Washington, DC – October 4, 2016 – A team of food scientists and microbiologists in Ireland have used high-throughput sequencing to analyze how microbial populations change as kefir ferments. It's a new frontier in food analysis: Using the data, collected over a 24-hour fermentation period, the researchers were able to connect the presence of individual microbial species and their associated pathways to flavor compounds in the fermented milk beverage. They reported their findings in mSystems, an open access journal of the ASM.
Such a deep understanding of microbial behavior during fermentation could point to new ways to improve kefir. Food scientists might be able to optimize production, customize the flavor, or improve the health benefits of the food by tweaking the microbial mix. They might even create synthetic versions of kefir, using only select microbes.
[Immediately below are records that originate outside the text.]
-- ==== Sys2Proof/Machine/Replay.lean ====
section
/-! DEFINITION. Replay mode (R385-R387): checkpoints, the commit of an interval's writes, rolling back, and stops. -/

namespace Sys2Proof.Machine

/-- Change a team's replay state. -/
def State.modReplay (s : State) (w : Nat) (f : Replay → Replay) : State :=
  s.modWork w fun x => { x with rpl := x.rpl.map f }

/-- An access, a result or a commit of a team's threads is under way; a word of a team in replay mode performs completely before the
next starts (R385). -/
def State.busyWork (s : State) (w : Nat) : Bool :=
  let mine (t : Nat) : Bool := (s.threads.find t).any fun th => th.id.work == w
  (s.ops.any fun kv => kv.2.who.work == w) || (s.threads.any fun kv => kv.2.id.work == w && !kv.2.iter.isEmpty) ||
    s.commits.any fun kv => match kv.2.owner with
    | .tx t => mine t
    | .rpl v => v == w
    | .pub _ _ | .plain => false

/-! ### Checkpoints (R386, R367) -/

/-- A team's state as a checkpoint holds it. -/
def State.imageOf (s : State) (w : Nat) : TeamImage :=
  let x := s.work w
  let ts := s.liveOf w
  let wins := ts.filterMap fun t =>
    let th := s.thread t
    ((s.core th.gcore).windows.find (th.id.lane * 8 + th.id.slot)).map fun b => (t, b)
  { threads := s.threads.filter fun kv => kv.2.id.work == w
    groups := s.groups.filter fun kv => kv.2.work == w
    bundles := s.bundles.filter fun kv => kv.2.tids.any ts.contains
    bins := s.bins.filter fun kv => kv.2.tids.any fun x => ts.contains x.1
    bars := x.bars
    sat := x.sat
    cores := x.cores
    banks := (x.cores.map fun gc => s.bankImages gc w).flatten
    accs := (x.cores.map fun gc => s.tileImages gc w).flatten
    wins := wins
    pend := (s.homes.vlines.map fun lv => (lv.2.pend.filter fun p => match p.owner with
      | .tx t => ts.contains t
      | _ => false).map fun p => (lv.1, p)).flatten }

/-- An interval starts: the checkpoint of the team's state, and a snapshot (R386, R110). -/
def State.checkpoint (s : State) (w ivl : Nat) : State :=
  let s := s.pruneRegs
  let snap := max (s.die (s.work w).die).mer 1
  let img := s.imageOf w
  s.modReplay w fun r =>
    let old := match r.checks with
      | c :: cs => { c with log := r.log } :: cs
      | [] => []
    { r with ivl := ivl, cnt := 0, checks := ⟨ivl, snap, r.turn, [], img⟩ :: old, log := [], cursor := 0, ended := false,
             held := [], heldHost := [] }

/-- In replay mode every bundle is a single thread (R385). -/
def State.splitBundles (s : State) (w : Nat) : State :=
  let bs := s.bundles.filter fun kv => decide (kv.2.tids.length > 1) && kv.2.tids.any fun t => (s.thread t).id.work == w
  bs.foldl (fun s kv =>
    let s := { s with bundles := s.bundles.drop kv.1 }
    kv.2.tids.foldl (fun s t => (s.oneBundle [t] none kv.2.busy).modThread t fun th => { th with done := false }) s) s

/-! ### The end of an interval (R386, R96) -/

/-- The lines that a team holds writes of. -/
def Replay.lines (r : Replay) : List Nat := (r.held.map fun h => h.1 / 256).eraseDups

/-- The version stores have a slot for each versioned line that the team wrote (R94, R106). -/
def State.replaySlots (s : State) (r : Replay) : Bool :=
  (List.range 4).all fun d =>
    let n := r.lines.countP fun l => lineDie l == d && s.homes.heads.contains (l / 256)
    n == 0 || (match (s.die d).store with
      | some v => decide (v.taken.length + n ≤ v.slots)
      | none => false)

/-- One line's held bytes as a pending version of the replay group. -/
def Replay.pend (r : Replay) (w line : Nat) (slot : Option Nat) : Pending :=
  let mine := r.held.filter fun h => h.1 / 256 == line
  ⟨.rpl w, mine.foldl (fun m h => m ||| BitVec.ofNat 256 (2 ^ (h.1 % 256))) 0,
    mine.foldl (fun d h => setLineByte d (h.1 % 256) h.2) 0, true, none, slot⟩

/-- The interval's writes become a commit (R386, R96). -/
def State.commitHeld (s : State) (w : Nat) (r : Replay) : State :=
  let s := r.lines.foldl (fun s line =>
    let slot := if s.homes.heads.contains (line / 256) then s.freeSlot (lineDie line) else none
    let s := match slot with
      | some k => (s.takeSlot (lineDie line) k).doomIntent line
      | none => s
    s.modVLine line fun v => { v with pend := v.pend ++ [r.pend w line slot] }) s
  let i := s.sched.nextId
  let x := s.work w
  { s.modSched fun c => { c with nextId := i + 1 } with
    commits := s.commits.put i ⟨.rpl w, 0, x.die, none, false, i, 0, x.ctx, x.cores.headD 0⟩ }

/-- REPLAY_INTERVAL_END: with its last word performed, the interval's writes commit, and once they have, the next
interval starts (R386). A team placed in replay mode starts its first interval here. -/
def State.intervalEnd (s : State) (w : Nat) : State :=
  match (s.work w).rpl with
  | none => s
  | some r =>
    if !r.ended || r.stop.isSome || s.busyWork w || !(s.work w).resident then s
    else if r.checks.isEmpty then (s.splitBundles w).checkpoint w 0
    else if r.held.isEmpty && r.heldHost.isEmpty then s.checkpoint w (r.ivl + 1)
    else if s.replaySlots r && r.lines.all s.lineAwake then s.commitHeld w r
    else s

/-- REPLAY_INTERVAL_END (R386). -/
def execReplayIntervalEnd (team : Nat) (s : State) : Out := .next (s.intervalEnd team)

/-! ### Placing a team in replay mode (R385) -/

/-- Command 0x0C: replay mode with an interval limit. A team that stands at a stop goes on. -/
def State.replayOn (s : State) (w limit : Nat) : State × Bool :=
  match s.works.find w with
  | none => (s, false)
  | some x =>
    if limit = 0 || decide (2 ^ 20 < limit) then (s, false)
    else match x.rpl with
      | none => ((s.modWork w fun y => { y with rpl := some ⟨limit, 0, 0, [], [], 0, none, false, (64, 64), none, true, [], []⟩ }), true)
      | some r =>
        let s := s.modReplay w fun r => { r with limit := limit, stop := none, reached := false }
        (if r.reached then
          s.modCard x.card fun c => { c with st := if c.st = .running then .ready else c.st, requeued := c.requeued ++ [w] }
        else s, true)

/-- REPLAY_MODE (R385). -/
def execReplayMode (tag : Ticket) (team limit : Nat) (s : State) : Out :=
  .next (s.command tag fun s => s.replayOn team limit)

/-! ### Rolling back (R387) -/

/-- Everything of the team that stands on the machine is dropped but the team itself. -/
def State.clearTeam (s : State) (w : Nat) : State :=
  let x := s.work w
  let ts := s.liveOf w
  let s := if x.resident then x.cores.foldl (fun s gc => (s.foldBank gc x.ctx).ungrant gc w) s else s
  let s := s.discard (.rpl w) none
  let s := ts.foldl (fun s t => match (s.thread t).view with
    | some v => if v.tx then (s.discard (.tx t) (some t)).dropTxLines t else s
    | none => s) s
  let gone := (s.ops.filter fun kv => kv.2.who.work == w).map (·.1)
  let keepE (es : List SideEntry) : List SideEntry :=
    (es.map fun e => { e with ops := e.ops.filter fun i => !gone.contains i }).filter fun e => !e.ops.isEmpty
  let trim (c : Core) : Core := { c with side := keepE c.side }
  { s with
    ops := s.ops.filter fun kv => !gone.contains kv.1
    commits := s.commits.filter fun kv => !(match kv.2.owner with
      | .tx t => ts.contains t
      | .rpl v => v == w
      | .pub _ _ | .plain => false)
    cores := s.cores.mapVals trim
    bundles := s.bundles.filter fun kv => !(kv.2.tids.any ts.contains)
    bins := s.bins.filter fun kv => !(kv.2.tids.any fun x => ts.contains x.1)
    groups := s.groups.filter fun kv => kv.2.work != w
    threads := s.threads.filter fun kv => kv.2.id.work != w }

/-- Adds entries to a table. -/
def Tbl.addAll {α : Type} (t u : Tbl α) : Tbl α := u.foldl (fun t kv => t.put kv.1 kv.2) t

/-- A pending version of a rolled-back thread's transaction stands again, or the transaction is doomed (R101). -/
def State.rependTx (s : State) (line : Nat) (p : Pending) : State :=
  match p.owner with
  | .tx t =>
    match s.freeSlot (lineDie line) with
    | some k =>
      if (s.vline line).pend.isEmpty && (s.vline line).intent.isNone then
        (s.takeSlot (lineDie line) k).modVLine line fun v => { v with pend := [{ p with slot := some k }], intent := some t }
      else s.doom t 4
    | none => s.doom t 4
  | _ => s

/-- The team is rolled back to a checkpoint: it stands saved there, and is to be placed again (R387, R369). -/
def State.rollback (s : State) (w : Nat) (c : Checkpoint) (log : List ReplayLog) (stop : Nat) : State :=
  let s := s.clearTeam w
  let img := c.image
  let s := { s with
    threads := s.threads.addAll (img.threads.mapVals fun th => th.asSaved .host), groups := s.groups.addAll img.groups,
    bundles := s.bundles.addAll img.bundles, bins := s.bins.addAll (img.bins.mapVals fun b => { b with core := 64 }) }
  let s := img.pend.foldl (fun s lp => s.rependTx lp.1 lp.2) s
  let s := s.modWork w fun x =>
    { x with sw := .saved .host, cores := img.cores, bars := img.bars, sat := img.sat, banks := img.banks, accs := img.accs,
             wins := img.wins, side := [],
             bud := { x.bud with spent := if x.resident then s.budgetTicks w else x.bud.spent } }
  let s := s.modReplay w fun r =>
    { r with ivl := c.ivl, cnt := 0, checks := r.checks.dropWhile fun k => k.ivl != c.ivl, log := log, cursor := 0,
             stop := some stop, reached := false, turn := c.turn, last := none, ended := false, held := [], heldHost := [] }
  s.modCard (s.work w).card fun k =>
    { k with st := if k.st = .running then .ready else k.st,
             requeued := if k.requeued.contains w then k.requeued else k.requeued ++ [w] }

/-- Command 0x0C with a stop: refused where the team has no such checkpoint (R387). -/
def State.replayTo (s : State) (w ivl c : Nat) : State × Bool :=
  match (s.work w).rpl with
  | none => (s, false)
  | some r =>
    match r.checks.find? fun k => k.ivl == ivl with
    | none => (s, false)
    | some k => (s.rollback w k (if ivl = r.ivl then r.log else k.log) c, true)

/-- REPLAY_STOP (R387). -/
def execReplayStop (tag : Ticket) (team interval count : Nat) (s : State) : Out :=
  .next (s.command tag fun s => s.replayTo team interval count)

/-! ### The stop (R387, R363) -/

/-- Threads of a team that may be started, by (group, thread index). -/
def State.rotation (s : State) (w : Nat) : List (Nat × Nat × Nat) :=
  ((s.liveOf w).map fun t => ((s.groupOf t).num, (s.thread t).id.tig, t)).insertionSort fun a b =>
    a.1 < b.1 ∨ a.1 = b.1 ∧ a.2.1 ≤ b.2.1

/-- The rotation from the thread after the one that started last (R385). -/
def State.rotated (s : State) (w : Nat) : List Nat :=
  let turn := ((s.work w).rpl.map (·.turn)).getD (0, 0)
  let ts := s.rotation w
  let after (x : Nat × Nat × Nat) : Bool := decide (turn.1 < x.1) || (turn.1 == x.1 && decide (turn.2 < x.2.1))
  if turn.1 ≥ 64 then ts.map (·.2.2) else ((ts.filter after) ++ ts.filter fun x => !after x).map (·.2.2)

/-- The record of kind 4 (R363). -/
def State.stopRecord (s : State) (w : Nat) (r : Replay) : FaultRec :=
  let v : Word64 := BitVec.ofNat 64 (field r.ivl 32 32 + field r.cnt 0 32)
  match r.last with
  | some (t, i, word) =>
    let p := match s.threads.find t with
      | some th => (th.pos.pc, th.pos.win)
      | none => (0, 0)
    { s.identRec i 4 0 v with pc := p.1, windex := p.2, word := word }
  | none =>
    match s.rotated w with
    | t :: _ => { s.threadRec t 4 0 v with word := 0 }
    | [] => { s.asyncRec (s.work w).die 0 (s.work w).ctx (s.work w).team 0 v.toNat with kind := 4 }

/-- REPLAY_STOP_REACHED: at the named count, or at the interval's end, the team is saved where it stands, once no chunk of its mma is in
progress (R256), and the record is posted (R387). -/
def State.stopReached (s : State) (w : Nat) : State :=
  match (s.work w).rpl with
  | none => s
  | some r =>
    match r.stop with
    | none => s
    | some c =>
      if r.reached || (decide (r.cnt < c) && !r.ended) || s.busyWork w || !s.arrayStill w || decide ((s.work w).sw ≠ .running) ||
          decide ((s.die (s.work w).die).disp.pool < s.areaSize w) then s
      else
        let rec0 := s.stopRecord w r
        let rec0 := { rec0 with val := BitVec.ofNat 64 (field r.ivl 32 32 + field c 0 32) }
        let s := (s.save w .host).modReplay w fun r => { r with reached := true }
        let s := s.modCard (s.work w).card fun k => { k with requeued := k.requeued.filter (· != w) }
        (s.unready (s.work w).card).postQ (s.work w).ctx rec0

/-- REPLAY_STOP_REACHED (R387). -/
def execReplayStopReached (team : Nat) (s : State) : Out := .next (s.stopReached team)

end Sys2Proof.Machine
end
kefirdrinkInterest is growing among food researchers in combining high-throughput sequencing with metabolomics to better understand how individual microbial species influence the characteristics of food. However, previous studies on fermented foods have been conducted using lower resolution sequencing techniques, like 16S rRNA gene sequencing.
"We didn't know until now what the individual species are doing," says lead author Aaron Walsh, who is working on his PhD at Teagasc Food Research Centre in Cork, as part of the APC Microbiome Institute.
The new analysis also shows how kefir can serve as a robust model for studying communities where multiple bacterial species interact in complex ways, like the gut or soil. Kefir has fewer microbial species than other fermented foods and only requires 24 hours to ferment at room temperature. (Cheese, for comparison, requires three months or more to ferment.) The new study has already led the researchers to consider similar, high-throughput analyses of microbial populations in other foods.
"We're looking at how the concept can be extended to the entire fermented foods industry," says Paul Cotter, senior author on the study and a microbiologist at Teagasc and the APC Microbiome Institute. "That includes cheese, yogurts, even fermented meats and sourdough breads. We might be able to study alcoholic beverages, as well."
To create the kefir for their analysis, the researchers began with grains – a starter mix of bacteria and yeast that resembles cauliflower – from three different geographic regions. These grains were used to ferment pasteurized milk into kefir. The researchers found that the bacterial populations of the kefir milks changed in similar characteristic ways during fermentation.
To obtain species-level data, the microbiologists used whole metagenome shotgun sequencing – a technique used to study microbial populations too complex or diverse for individual species to be cultured individually. They reported that bacterial diversity decreased rapidly during the 24-hour fermentation period. Sequencing showed that during the early stages of fermentation, Lactobacillus kefiranofaciens dominated the bacterial population. Later in the process, however, Leuconostoc mesenteroides became more prevalent.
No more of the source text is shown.